Genetic Connectedness Between Populations
Principal Components Analysis absorbs the information of allele frequencies into a reduced number of independent variables, facilitating the interpretation of potential population structure. The first two PCs showed a clear separation between populations Line1 and Line2, and the F1 animals clustered between both purebred lines (Figure 2). Additionally, despite the differences in the F1 generations (F1-1, F1-2, F1-3, and F1-4), all of them were grouped in a single cluster.
The first principal component (PC1) was strongly correlated with Line1 in all simulation scenarios, except for SIM2 (Figure 2). This fact highlights that PC1 increases with an increasing relationship in Line1. However, different results can be expected due to the stochastic nature of the simulation analysis and the sampling process to create the training population (as observed for SIM2). Thus, the general pattern of PC1 in comparison to Line1 can be seen as a genomic index that ensures the strong relationship among individuals belonging to the same line.
The improvement of the predictive ability of two distinct training and validation populations (e.g., purebred and crossbred) depends on the similarity or consistency of gametic phase between the SNPs and QTLs across populations. By increasing the relationship distance between individuals, the genomic distance in which the linkage phase will be consistent across populations decreases. As presented in Figure 3, the consistency of gametic phase was reasonably low to moderate among all populations' pairs. As expected, Line1 and Line2 presented the lowest consistency of gametic phase. Populations paired with F1 (i.e., Line1 vs. F1, and Line2 vs. F1) presented the highest consistency of gametic phase.
Both results, PCA and consistency of gametic phase, suggest that better accuracies of genomic predictions could be attained when using a single-training population as the SNP effects seem to be population-specific. In other words, the lower predictive ability could be expected when SNP effects estimated based on Line1 is applied to Line2, or across any combination presented. However, those assumptions are contrasted by the genetic correlation between Line1 and Line2 (i.e., moderate-to-high genetic correlations).

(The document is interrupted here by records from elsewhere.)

-- ==== Sys2Proof/Machine/Ops.lean ====
section
/-! DEFINITION. The named operations over the state: the parameters, memory, registers, the program counter, the stack,
the port space, and taking the one exception of the machine. They are the primitives of spec/00_scope.md R14. -/

namespace Sys2Proof.Machine

/-- What a meaning answers. -/
abbrev Result := Host.Outcome State Fault Refusal

/-! ## The parameters (spec/00_scope.md R6 to R8) -/

/-- MEM_SIZE in bytes, a power of two from 4 to 65536 (R6). -/
def memSize (cfg : Config) : Nat := 4 * 2 ^ cfg.memDoublings.val

/-- Whether an opcode byte is in IMPLEMENTED: documented and not left out (R7). -/
def implemented (cfg : Config) (op : Byte) : Bool := documented op && !(cfg.withheld.contains op)

/-- Whether PC_LIMIT is set and PC has reached it (R8; spec/60_exceptions.md R275). The comparison is of the unreduced
16-bit PC. -/
def atPcLimit (s : State) : Bool :=
  match s.cfg.pcLimit with
  | none => false
  | some limit => decide (limit.val ≤ s.pc.toNat)

/-! ## The memory image (spec/20_memory.md R60 to R68) -/

/-- What an index without a cell reads as: memory is zero at reset (spec/10_state.md R40). -/
def Memory.blank : Byte := 0x00

/-- The byte at an index. -/
def Memory.read : Memory → Nat → Byte
  | [], _ => Memory.blank
  | cell :: rest, i => if cell.1 = i then cell.2 else Memory.read rest i

/-- Put a cell in its place by rising index. -/
def Memory.insert (i : Nat) (v : Byte) : Memory → Memory
  | [] => [(i, v)]
  | cell :: rest => if i < cell.1 then (i, v) :: cell :: rest else cell :: Memory.insert i v rest

/-- Write the byte at an index, keeping the canonical form. -/
def Memory.write (m : Memory) (i : Nat) (v : Byte) : Memory :=
  let others := m.filter (fun cell => cell.1 != i)
  if v = Memory.blank then others else Memory.insert i v others

/-- The canonical form: indices strictly rising, and no cell that holds what an unlisted index reads as. -/
abbrev Memory.wf (m : Memory) : Prop :=
  m.Pairwise (fun x y => x.1 < y.1) ∧ ∀ cell ∈ m, cell.2 ≠ Memory.blank

/-- The index of an address: `addr mod MEM_SIZE` (R61). -/
def State.index (s : State) (addr : Word) : Nat := addr.toNat % memSize s.cfg

/-- `MemRead(addr, 1)` (R61). No access is out of range and none faults (R62). -/
def memRead (s : State) (addr : Word) : Byte := Memory.read s.mem (s.index addr)

/-- `MemWrite(addr, 1, v)` (R61). All of memory is writable (R68). -/
def memWrite (addr : Word) (v : Byte) (s : State) : State :=
  { s with mem := Memory.write s.mem (s.index addr) v }

/-- `MemRead(addr, 2)`: the low byte at `addr`, the high byte at `addr + 1` mod 2^16 (R63, R64). -/
def memReadWord (s : State) (addr : Word) : Word := joinBytes (memRead s (addr + 1)) (memRead s addr)

/-- `MemWrite(addr, 2, w)`: the low byte at `addr`, then the high byte at `addr + 1` mod 2^16 (R63, R64, R67). -/
def memWriteWord (addr w : Word) (s : State) : State :=
  memWrite (addr + 1) (highByte w) (memWrite addr (lowByte w) s)

/-! ## Registers and pairs (spec/10_state.md R20 to R26) -/

/-- `x[c]`: read an 8-bit register (R20). -/
def State.reg (s : State) : Reg → Byte
  | .b => s.b
  | .c => s.c
  | .d => s.d
  | .e => s.e
  | .h => s.h
  | .l => s.l
  | .a => s.a

/-- `x[c] <- v`: write an 8-bit register (R20). None is hardwired. -/
def State.setReg (s : State) (r : Reg) (v : Byte) : State :=
  match r with
  | .b => { s with b := v }
  | .c => { s with c := v }
  | .d => { s with d := v }
  | .e => { s with e := v }
  | .h => { s with h := v }
  | .l => { s with l := v }
  | .a => { s with a := v }

/-- `BC = B ++ C` (R22). -/
def State.bc (s : State) : Word := joinBytes s.b s.c

/-- `DE = D ++ E` (R22). -/
def State.de (s : State) : Word := joinBytes s.d s.e

/-- `HL = H ++ L` (R22). -/
def State.hl (s : State) : Word := joinBytes s.h s.l

/-- `BC <- w` (R22; spec/00_scope.md R14). -/
def State.setBC (s : State) (w : Word) : State := { s with b := highByte w, c := lowByte w }

/-- `DE <- w` (R22; spec/00_scope.md R14). -/
def State.setDE (s : State) (w : Word) : State := { s with d := highByte w, e := lowByte w }

/-- `HL <- w` (R22; spec/00_scope.md R14). -/
def State.setHL (s : State) (w : Word) : State := { s with h := highByte w, l := lowByte w }

/-- `rp[k]`: read a pair of the SP-table (R22; spec/30_encoding.md R95). -/
def State.pair (s : State) : RegPair → Word
  | .bc => s.bc
  | .de => s.de
  | .hl => s.hl
  | .sp => s.sp

/-- `rp[k] <- w`: write a pair of the SP-table (R22; spec/30_encoding.md R95). -/
def State.setPair (s : State) (k : RegPair) (w : Word) : State :=
  match k with
  | .bc => s.setBC w
  | .de => s.setDE w
  | .hl => s.setHL w
  | .sp => { s with sp := w }

/-! ## The program counter and the fetch (spec/10_state.md R25, spec/30_encoding.md R110 to R112) -/

/-- The three bytes of a fetch. -/
structure Fetched where
  op : Byte
  b1 : Byte
  b2 : Byte
  deriving DecidableEq, Repr

/-- Stage 2 of the step: read the bytes at PC, PC + 1 and PC + 2 (R110, R112). -/
def fetch (s : State) : Fetched where
  op := memRead s s.pc
  b1 := memRead s (s.pc + 1)
  b2 := memRead s (s.pc + 2)

/-- Stage 3 of the step: PC moves past the opcode byte before dispatch (R110). -/
def preIncrement (s : State) : State := { s with pc := s.pc + 1 }

/-- `pc0`: the address of the opcode byte, as the execute phase finds it from the pre-incremented PC (R110). -/
def State.opcodeAddress (s : State) : Word := s.pc - 1

/-- `next` of an instruction with `k` operand bytes, from the pre-incremented PC (R110, R111). -/
def State.nextAddress (s : State) (k : Nat) : Word := s.pc + BitVec.ofNat 16 k

/-- `pc <- target`. -/
def goTo (target : Word) (s : State) : State := { s with pc := target }

/-- `pc <- next` for an instruction with `k` operand bytes (R111). -/
def advance (k : Nat) (s : State) : State := goTo (s.nextAddress k) s

/-! ## The stack (spec/20_memory.md R76) -/

/-- `push16(w)`: high byte at SP - 1, then low byte at SP - 2, then SP - 2. -/
def push16 (w : Word) (s : State) : State :=
  let s1 := memWrite (s.sp - 1) (highByte w) s
  let s2 := memWrite (s.sp - 2) (lowByte w) s1
  { s2 with sp := s.sp - 2 }

/-- The word that `pop16()` returns: low byte at SP, high byte at SP + 1. -/
def topOfStack (s : State) : Word := memReadWord s s.sp

/-- The state that `pop16()` leaves: SP + 2. -/
def dropWord (s : State) : State := { s with sp := s.sp + 2 }

/-! ## The port space (spec/20_memory.md R69) -/

/-- `IoRead(p)`: the byte IO_ENV answers now, a free value (log entry 2). -/
def ioRead (s : State) (port : Byte) : Byte := Config.ioRead s.io.length port

/-- Append a port access to the history (spec/10_state.md R35). -/
def recordIo (e : IoEvent) (s : State) : State := { s with io := s.io ++ [e] }

/-! ## Halting and the one exception (spec/60_exceptions.md R270 to R279) -/

/-- `halt`: the clean end, of HLT and of the PC bound (R275, R276). -/
def haltNormal (s : State) : State := { s with run := .haltedNormal }

/-- TAKING THE EXCEPTION. `raise UnimplementedOpcode(op, addr)`: record the byte and its address and end the run. PC
keeps the pre-increment that the step has done, and nothing else changes (R271, R273). There is no vector and no
handler, and no instruction returns from it (R279). -/
def raiseUnimplementedOpcode (op : Byte) (addr : Word) (s : State) : State :=
  { s with fault := some ⟨op, addr⟩, run := .haltedFault }

end Sys2Proof.Machine
end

Even though a moderate-to-high genetic correlation was observed between Line1 and Line2, there was still population stratification. The contrasting results from both analyses (genetic correlation vs. PCA + consistency of gametic phase + allele frequency correlation) might be explained by: (i) the similar selection direction for all populations (i.e., selection of lower EBV animals from Line1, Line2, and F1), which could result in a high genetic correlation across these populations for the trait under selection; (ii) single-trait selection, in which only the alleles associated with the trait (or in high LD) would contribute to higher genetic correlation between the populations, but not all the markers spread across the genome; and, (iii) specific population parameters (e.g., LD, effective population size, different number of generations, and SNP marker segregation). In other words, when simulating a genomic dataset, one needs to specify: (1) the number of QTLs affecting the trait (this can be interpreted as the causal mutations affecting the trait, which are usually the same across populations), and (2) the number of markers in the dataset, in which some will be in LD with the QTLs simulated, while the others might be non-related to the trait and spread out across the whole genome. Thus, it is not surprising that the QTL effects (causal mutations) and their allele frequencies across populations (Line1 and Line2) for the trait under study were similar, which is realistic.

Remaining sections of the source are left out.